According to 2022Q4 filings, the company's asset turnover of 1.09 and a DSO of 206 days reveal significant inefficiencies in converting insurance transactions into cash, highlighting the structural challenges of managing liquidity within a complex, multi-party intermediary ecosystem in the Chinese market.
The extended DSO suggests that CCGWW faces substantial delays in collecting commissions from insurance carriers, which places additional pressure on its already limited cash reserves. This working capital inefficiency warrants further investigation into the company's bargaining power relative to its upstream insurance partners.
Based on the 2022Q4 balance sheet, the company's negative equity position of $1.3 billion, contrasted against total assets of $712.5 million, indicates a precarious financial foundation that suggests the firm is highly vulnerable to any further deterioration in its core operating cash flow.
While the current ratio of 1.75 provides a superficial appearance of liquidity, the underlying insolvency risk is significant given the company's reliance on intangible goodwill and its inability to generate positive free cash flow. Investors should monitor the company's cash burn rate closely to assess the likelihood of future dilutive financing.
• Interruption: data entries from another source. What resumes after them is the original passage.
-- ==== Sys2Proof/Config.lean ====
section
/-! DEFINITION. The configuration of the block: the wire constants of 00 R7 under the spec's own names, the parameter TEXT_MAX of 00 R8, the free value a `RxTry()` answers (20 R53), and the nominal durations of 70 R213, the host's and the channel's. The literals are the source's and unaudited (93 U1, log entry 8). -/

namespace Sys2Proof.Config

/-- Bytes in an InputPacket (00 R7). -/
def FRAME_LEN : Nat := 9

/-- Bytes the checksum covers (00 R7). -/
def PAYLOAD_LEN : Nat := 8

/-- Polynomial XORed in after a shift that dropped a set high bit (00 R7, 40 R90). -/
def CRC_POLY : Byte := 0x07#8

/-- Accumulator start value (00 R7, 40 R90). -/
def CRC_INIT : Byte := 0x00#8

/-- DpadCode of CENTER, the default (00 R7, 30 R77). -/
def DPAD_CENTER : Nibble := 0x8#4

/-- Neutral value of every analog axis, the default (00 R7). -/
def AXIS_NEUTRAL : Byte := 0x80#8

/-- Default vendor byte (00 R7). -/
def VENDOR_DEFAULT : Byte := 0x00#8

/-- The acknowledgment byte the bridge is expected to send (00 R7, 41 R105). -/
def ACK_EXPECTED : Byte := 0x90#8

/-- The display-frame prefix, ASCII "123456789" (00 R7, 43 R136). -/
def SENTINEL : List Byte := [0x31#8, 0x32#8, 0x33#8, 0x34#8, 0x35#8, 0x36#8, 0x37#8, 0x38#8, 0x39#8]

/-- Length of `SENTINEL` (00 R7). -/
def SENTINEL_LEN : Nat := 9

/-- ASCII space, the text substituted for an empty display text (00 R7, 43 R135). -/
def TEXT_FILL : Byte := 0x20#8

/-- Named buttons, one mask bit each (00 R7). -/
def N_BUTTONS : Nat := 16

/-- Named dpad directions (00 R7). -/
def N_DPAD : Nat := 9

/-- A number nothing is known of: which capacity an implementation chose for its text buffer (00 R8, 92 D11). -/
opaque textCapacity : Nat

/-- `TEXT_MAX` (00 R8, 10 R32): the capacity of the text buffer after reset, any number from 1 to 65535. The bounds are the spec's; the value is free (log entry 3). -/
def TEXT_MAX : Nat := textCapacity % 65535 + 1

/-- FREE VALUE: what the n-th `RxTry()` answers when the state names no answer (20 R53, 92 D22, 93 U2): a byte, or `none` when no byte arrives in time. A draw under no law (log entry 2). -/
opaque rxDraw : Nat → Option Byte

/-- The host's settle after a buffer-clear, before handshake step 1: about 100 ms (70 R213). -/
def SETTLE_AFTER_CLEAR_MS : Nat := 100

/-- The host's wait between a handshake write and its read: about 50 ms (70 R213). -/
def HANDSHAKE_STEP_MS : Nat := 50

/-- The host's sleep between failed handshake attempts: about 500 ms (70 R213). -/
def RETRY_SLEEP_MS : Nat := 500

/-- The host's settle after a successful handshake: about 3 s (45 R170, 70 R213). -/
def READY_SETTLE_MS : Nat := 3000

/-- The default hold between press and release: 300 ms (41 R107, 70 R213). -/
def PRESS_HOLD_MS : Nat := 300

/-- The channel's read timeout: 1 s (70 R213). It bounds a `RxTry()` and changes no answer. -/
def CHANNEL_READ_TIMEOUT_MS : Nat := 1000

end Sys2Proof.Config
end

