-- ==== Sys2Proof/Machine/Operands.lean ====
section
/-! DEFINITION. What the operand forms do in the machine: a LogicalInput pushed onto the packet being built (41 R111) and a register read by number (44 R151). The classes `byte` and `char` are used as they are (30 R71). -/

namespace Sys2Proof.Machine

/-- A known LogicalInput changes `BTN` or `DPAD`; an unknown one sets `UNK` (41 R111). -/
def State.applyInput (s : State) : LogicalInput → State
  | .button k => { s with btn := s.btn ||| buttonMask k }
  | .dpad d => { s with dpad := d.code }
  | .unknown _ => s.setFlag .unk true

/-- The response a LogicalInput gets (41 R111). -/
def inputResponse : LogicalInput → RespCode
  | .button _ | .dpad _ => .ok
  | .unknown _ => .unknownInput

/-- A register's value, zero-extended to 16 bits (10 R36, 44 R151). -/
def State.readReg (s : State) : Reg → Word
  | .btn => s.btn
  | .dpad => s.dpad.setWidth 16
  | .lx => s.lx.setWidth 16
  | .ly => s.ly.setWidth 16
  | .rx => s.rx.setWidth 16
  | .ry => s.ry.setWidth 16
  | .vnd => s.vnd.setWidth 16
  | .crc => s.crc.setWidth 16
  | .status => s.status.setWidth 16
  | .ack => s.ack.setWidth 16
  | .flen => s.flen.setWidth 16
  | .tlen => s.tlen
  | .frm i => (s.frm.get i).setWidth 16
  | .dBtn => s.dBtn
  | .dDpad => s.dDpad.setWidth 16
  | .dLx => s.dLx.setWidth 16
  | .dLy => s.dLy.setWidth 16
  | .dRx => s.dRx.setWidth 16
  | .dRy => s.dRy.setWidth 16
  | .dVnd => s.dVnd.setWidth 16

end Sys2Proof.Machine
end

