/-- 43 R135, 30 R87 (DISPLAY): a text of 7-bit ASCII that fits is sent as encodeDisplayText gives it, the empty one as one space; any other text sends nothing, and the last response says why. TEXT_MAX is between 1 and 65535 (00 R8). -/
def Obligations.DisplayCallRefinesEncodeDisplayText : Prop :=
  ∀ (text : List Byte) (s : State), 1 ≤ s.textMax → s.textMax ≤ 65535 →
    ∃ t, Pseudo.run (.display text) s = .next t ∧
      if text.any (fun c => !asciiByte c) = true then
        t.channel = s.channel ∧ t.responses.getLast? = some ⟨.nonAscii, 0x0000#16⟩
      else if s.textMax < text.length then
        t.channel = s.channel ∧ t.responses.getLast? = some ⟨.textOverflow, 0x0000#16⟩
      else
        t.channel = s.channel ++ [.write (encodeDisplayText text)] ∧ t.responses.getLast? = some ⟨.ok, 0x0000#16⟩

/-- 30 R81, R80: no frame the encoder can make is the sentinel, for both reasons the rule gives, and a receiver takes every display frame for display. -/
def Obligations.SentinelCollidesWithNoPacket : Prop :=
  (∀ p : PacketFields, p.code.toNat ≤ 8 →
    p.assemble.bytes ≠ Config.SENTINEL ∧ classify9 p.assemble.bytes = .input) ∧
  crc8 [0x31#8, 0x32#8, 0x33#8, 0x34#8, 0x35#8, 0x36#8, 0x37#8, 0x38#8] = 0xC7#8 ∧
  (∀ f : Frame, f.bytes = Config.SENTINEL → decodePacket f = .corrupt) ∧
  ∀ text : List Byte, classify9 ((encodeDisplayText text).take 9) = .display ∧ 10 ≤ (encodeDisplayText text).length

/-! ### System commands (44) -/

/-- 44 R150. -/
def Obligations.NopDoesNothing : Prop :=
  EncodedAs 0x0000#16 .nop ∧ OperandRefused 0x00#8 ∧
  ∀ s : State, exec .nop s = .next { s with responses := s.responses ++ [⟨.ok, 0x0000#16⟩] }

/-- 44 R151, R152, 10 R36: each number of the table reads its register zero-extended, every other number is refused, and nothing changes. -/
def Obligations.RdReadsRegisterByNumber : Prop :=
  let table (s : State) : List (Byte × Word) :=
    [(0x00#8, s.btn), (0x01#8, s.dpad.setWidth 16), (0x02#8, s.lx.setWidth 16), (0x03#8, s.ly.setWidth 16),
      (0x04#8, s.rx.setWidth 16), (0x05#8, s.ry.setWidth 16), (0x06#8, s.vnd.setWidth 16), (0x07#8, s.crc.setWidth 16),
      (0x08#8, s.status.setWidth 16), (0x09#8, s.ack.setWidth 16), (0x0A#8, s.flen.setWidth 16), (0x0B#8, s.tlen)]
    ++ [(0x10#8, s.frm.buttonsLsb.setWidth 16), (0x11#8, s.frm.buttonsMsb.setWidth 16), (0x12#8, s.frm.dpadCode.setWidth 16),
      (0x13#8, s.frm.lx.setWidth 16), (0x14#8, s.frm.ly.setWidth 16), (0x15#8, s.frm.rx.setWidth 16),
      (0x16#8, s.frm.ry.setWidth 16), (0x17#8, s.frm.vendor.setWidth 16), (0x18#8, s.frm.check.setWidth 16)]
    ++ [(0x20#8, s.dBtn), (0x21#8, s.dDpad.setWidth 16), (0x22#8, s.dLx.setWidth 16), (0x23#8, s.dLy.setWidth 16),
      (0x24#8, s.dRx.setWidth 16), (0x25#8, s.dRy.setWidth 16), (0x26#8, s.dVnd.setWidth 16)]
  ∀ n : Byte, EncodedAs (0x40#8 ++ n) (.rd (RegSel.ofNumber n)) ∧
    ∀ s : State,
      (∀ v, (n, v) ∈ table s →
        exec (.rd (RegSel.ofNumber n)) s = .next { s with responses := s.responses ++ [⟨.ok, v⟩] }) ∧
      ((0x0C ≤ n.toNat ∧ n.toNat ≤ 0x0F) ∨ (0x19 ≤ n.toNat ∧ n.toNat ≤ 0x1F) ∨ 0x27 ≤ n.toNat →
        exec (.rd (RegSel.ofNumber n)) s = .next { s with responses := s.responses ++ [⟨.badRegister, 0x0000#16⟩] })

/-! ### Reset (10 R39, 70) -/

/-- 10 R39: every register after reset, and that CLR; CRCINIT; DBEG; TCLR run from reset leaves the same registers. -/
def Obligations.ResetValues : Prop :=
  (let r := State.reset
   r.btn = 0x0000#16 ∧ r.dpad = 0x8#4 ∧ r.lx = 0x80#8 ∧ r.ly = 0x80#8 ∧ r.rx = 0x80#8 ∧ r.ry = 0x80#8 ∧ r.vnd = 0x00#8 ∧
   r.crc = 0x00#8 ∧ (∀ i : Fin 9, r.frm.get i = 0x00#8) ∧ r.flen = 0#4 ∧ r.ack = 0x00#8 ∧
   r.dBtn = 0x0000#16 ∧ r.dDpad = 0x8#4 ∧ r.dLx = 0x80#8 ∧ r.dLy = 0x80#8 ∧ r.dRx = 0x80#8 ∧ r.dRy = 0x80#8 ∧ r.dVnd = 0x00#8 ∧
   (∀ c ∈ r.tbuf, c = 0x00#8) ∧ r.tlen = 0#16 ∧ r.status = 0x00#8) ∧
  ∃ t, runCommands [.clr, .crcinit, .dbeg, .tclr] State.reset = .next t ∧ t.registersOf = State.reset.registersOf

/-- 70 R204: after reset EMIT sends the neutral frame, TSEND the sentinel and a space, and DCHK answers FRAME_LENGTH. -/
def Obligations.FirstCommandsAfterReset : Prop :=
  (∃ t, exec .emit State.reset = .next t ∧
    t.tx = [[0x00#8, 0x00#8, 0x08#8, 0x80#8, 0x80#8, 0x80#8, 0x80#8, 0x00#8, 0x54#8]]) ∧
  (∃ t, exec .tsend State.reset = .next t ∧
    t.tx = [[0x31#8, 0x32#8, 0x33#8, 0x34#8, 0x35#8, 0x36#8, 0x37#8, 0x38#8, 0x39#8, 0x20#8]]) ∧
  ∃ t, exec .dchk State.reset = .next t ∧ t.responses = [⟨.frameLength, 0x0000#16⟩]

/-- 70 R201: a reset between commands puts every register at its reset value and touches neither the channel nor what the host and the channel have yet to supply. -/
def Obligations.ResetEventLeavesChannel : Prop :=
  ∀ s : State, s.resetEvent.registersOf = (State.resetWith s.textMax).registersOf ∧ s.resetEvent.channel = s.channel ∧
    s.resetEvent.rxTape = s.rxTape ∧ s.resetEvent.rxDraws = s.rxDraws ∧ s.resetEvent.hostCmds = s.hostCmds

/-! ### The whole block -/

/-- The invariant holds after reset, and no ill-formed frame has been sent. -/
def Obligations.ResetMeetsInv : Prop := State.reset.Inv ∧ State.reset.SentWellFormed

/-- 10 R24, R29, R31 to R33, R35: every step keeps the invariant, from every state that meets it. -/
def Obligations.InvKept : Prop :=
  ∀ s t : State, s.Inv → step s = .next t → t.Inv

/-- 20 R52, R63, 30 R79, R74: every frame on the channel is a whole checksum-valid InputPacket with a legal dpad code, or the sentinel with 1 to TEXT_MAX bytes of ASCII; every step keeps that, and no step takes back a frame or changes TEXT_MAX. -/
def Obligations.SentFramesWellFormed : Prop :=
  ∀ s t : State, s.Inv → s.SentWellFormed → step s = .next t →
    t.SentWellFormed ∧ t.textMax = s.textMax ∧ ∃ new, t.channel = s.channel ++ new ∧ new.length ≤ 2

/-- 10 R33, R34: each flag is the bit of STATUS its row gives, and a command changes only the flags whose rows name it; in particular RD changes none and a refused EMIT none. -/
def Obligations.FlagsChangedOnlyByTheirCommands : Prop :=
  (∀ s : State,
    s.flag .unk = s.status.getLsbD 0 ∧ s.flag .nasc = s.status.getLsbD 1 ∧ s.flag .tovf = s.status.getLsbD 2 ∧
    s.flag .dvalid = s.status.getLsbD 3 ∧ s.flag .crcerr = s.status.getLsbD 4 ∧ s.flag .dperr = s.status.getLsbD 5 ∧
    s.flag .ackv = s.status.getLsbD 6 ∧ s.flag .ackm = s.status.getLsbD 7) ∧
  ∀ (i : Instr) (s t : State) (f : Flag), exec i s = .next t → t.flag f ≠ s.flag f →
    match f with
    | .unk => i = .clr ∨ ∃ c, i = .push (.unknown c)
    | .nasc => i = .tclr ∨ ∃ c, i = .tchr c
    | .tovf => i = .tclr ∨ ∃ c, i = .tchr c
    | .dvalid => i = .dbeg ∨ (∃ b, i = .dbyte b) ∨ (i = .emit ∧ s.flag .unk = false) ∨ i = .dchk
    | .crcerr => i = .dbeg ∨ (∃ b, i = .dbyte b) ∨ (i = .emit ∧ s.flag .unk = false) ∨ i = .dchk
    | .dperr => i = .dbeg ∨ (∃ b, i = .dbyte b) ∨ (i = .emit ∧ s.flag .unk = false) ∨ i = .dchk
    | .ackv => i = .emit ∧ s.flag .unk = false
    | .ackm => i = .emit ∧ s.flag .unk = false
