/-! ### The call -/

theorem runCommands_encodeSetup (inputs : List LogicalInput) (args : EncodeArgs) (s : State) :
    ∃ u, runCommands (encodeSetup inputs args) s = .next u ∧ u.Carries inputs args.analog ∧ u.sentSide = s.sentSide := by
  obtain ⟨u, hu⟩ := runCommands_next (encodeSetup inputs args) s
  have hcall := runCommands_clr_carries clr_not_mem_encodeSetup_tail hu
  rw [callInputs_encodeSetup_tail, callAnalog_encodeSetup_tail] at hcall
  exact ⟨u, hu, hcall, runCommands_keeps sentSide_of_mem_encodeSetup hu⟩

theorem known_of_encodePacket_eq_some {v : Analog} {f : Frame} (hf : encodePacket inputs v = some f) (c : Byte) :
    LogicalInput.unknown c ∉ inputs := by
  intro hc
  have hnone : gather inputs = none := gatherFrom_eq_none_iff.mpr ⟨c, hc⟩
  simp [encodePacket, hnone] at hf

theorem unknown_of_encodePacket_eq_none {v : Analog} (hnone : encodePacket inputs v = none) :
    ∃ c, LogicalInput.unknown c ∈ inputs :=
  gatherFrom_eq_none_iff.mp (Option.map_eq_none_iff.mp hnone)

/-- A call whose inputs are known runs through its setup and sends encode's frame, every command answering `OK`. -/
theorem encodeCall_sends {f : Frame} (hf : encodePacket inputs args.analog = some f) (s : State) :
    ∃ u, runCommands (encodeSetup inputs args) s = .next u ∧ exec .emit u = .next u.sendPacket ∧
      u.sendPacket.tx = s.tx ++ [f.bytes] ∧ u.sendPacket.frm = f := by
  obtain ⟨u, hu, hcall, hsent⟩ := runCommands_encodeSetup inputs args s
  obtain ⟨hunk, rfl⟩ := hcall.of_encodePacket_eq_some hf
  have hchannel : u.channel = s.channel := congrArg Prod.fst hsent
  have htx : u.tx = s.tx := congrArg framesOf hchannel
  exact ⟨u, hu, exec_emit_of_not_unk hunk, htx ▸ u.tx_sendPacket, u.frm_sendPacket⟩

/-- Settles O29: the setup leaves the block holding the call, so `EMIT` sends what encode gives. -/
theorem encodeCallRefinesEncode : Obligations.EncodeCallRefinesEncode := by
  intro inputs args s f hf
  obtain ⟨u, hu, hemit, htx, hfrm⟩ := encodeCall_sends hf s
  have hresp := runCommands_answersOk (answersOk_of_mem_encodeSetup (known_of_encodePacket_eq_some hf)) hu
  refine ⟨u.sendPacket, runCommands_concat hu hemit, htx, hfrm, ?_⟩
  rw [u.responses_sendPacket, hresp, List.append_assoc, List.length_append, List.replicate_add]
  rfl

/-- Settles O30: the unknown input leaves `UNK` set, so `EMIT` is refused. -/
theorem unknownInputSendsNothing : Obligations.UnknownInputSendsNothing := by
  intro inputs args s hnone
  obtain ⟨u, hu, hcall, hsent⟩ := runCommands_encodeSetup inputs args s
  have hunk := hcall.of_encodePacket_eq_none hnone
  simp only [State.sentSide, Prod.mk.injEq] at hsent
  obtain ⟨hchannel, hfrm, hflen, hcrc⟩ := hsent
  exact ⟨u.respond .unknownInput, runCommands_concat hu (exec_emit_of_unk hunk), hchannel, hfrm, hflen, hcrc, hunk,
    List.getLast?_concat⟩

/-! ### PRESS -/

/-- A host that stops at errors goes through a call whose inputs are known, and encode's frame has gone out. -/
theorem runScript_encodeCall {f : Frame} (hf : encodePacket inputs args.analog = some f) (stop : Bool)
    (rest : List HostStep) (s : State) :
    ∃ t, runScript stop ((encodeSetup inputs args ++ [Instr.emit]).map .command ++ rest) s = runScript stop rest t ∧
      t.tx = s.tx ++ [f.bytes] := by
  obtain ⟨u, hu, hemit, htx, -⟩ := encodeCall_sends hf s
  have hsetup := runScript_commands stop (.command .emit :: rest)
    (answersOk_of_mem_encodeSetup (known_of_encodePacket_eq_some hf)) hu
  refine ⟨u.sendPacket, ?_, htx⟩
  rw [List.map_append, List.append_assoc]
  exact hsetup.trans (runScript_command stop rest hemit (lastOk_of_responses u.responses_sendPacket))

theorem runScript_push_unknown {c : Byte} (hc : LogicalInput.unknown c ∈ inputs) (rest : List HostStep) (s : State) :
    ∃ t, runScript true ((inputs.map Instr.push).map .command ++ rest) s = .next t ∧ t.channel = s.channel := by
  induction inputs generalizing s with
  | nil => cases hc
  | cons li tail ih =>
    cases hli : li with
    | unknown x => exact ⟨_, runScript_stops _ rfl (State.lastOk_respond _ _), rfl⟩
    | button k | dpad d =>
      have htail : LogicalInput.unknown c ∈ tail := by simpa [hli] using hc
      obtain ⟨t, hrun, hchannel⟩ := ih htail ((s.applyInput li).respond .ok)
      subst hli
      exact ⟨t, (runScript_command true _ rfl (State.lastOk_respond _ _)).trans hrun, hchannel⟩

/-- The host stops at the first unknown input of a call, before anything is sent. -/
theorem runScript_encodeSetup_unknown {c : Byte} (hc : LogicalInput.unknown c ∈ inputs) (args : EncodeArgs)
    (rest : List HostStep) (s : State) :
    ∃ t, runScript true ((encodeSetup inputs args).map .command ++ rest) s = .next t ∧ t.channel = s.channel := by
  obtain ⟨u, hclr⟩ := exec_next .clr s
  have hok := lastOk_of_responses (clr_answersOk s u hclr)
  have hsame : u.channel = s.channel := by
    obtain rfl := Host.Outcome.next.inj hclr
    rfl
  obtain ⟨t, hrun, hchannel⟩ := runScript_push_unknown hc (args.commands.map .command ++ rest) u
  have hexpand : (encodeSetup inputs args).map HostStep.command ++ rest =
      .command .clr :: ((inputs.map Instr.push).map .command ++ (args.commands.map .command ++ rest)) := by
    simp [encodeSetup]
  exact ⟨t, hexpand ▸ (runScript_command true _ hclr hok).trans hrun, hchannel.trans hsame⟩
As indicated by the company's financial profile, the market's tendency to apply standard software-as-a-service valuation multiples to CCGWW's $3.47 billion in gross revenue obscures the reality that the vast majority of this figure represents low-margin pass-through transaction volume rather than high-margin, recurring software subscription income.
Analysts should prioritize net commission income over gross revenue to avoid overestimating the company's economic value. Treating this business as a pure-play SaaS entity ignores the structural reality of its brokerage-heavy cost base and the regulatory risks inherent in its primary revenue stream.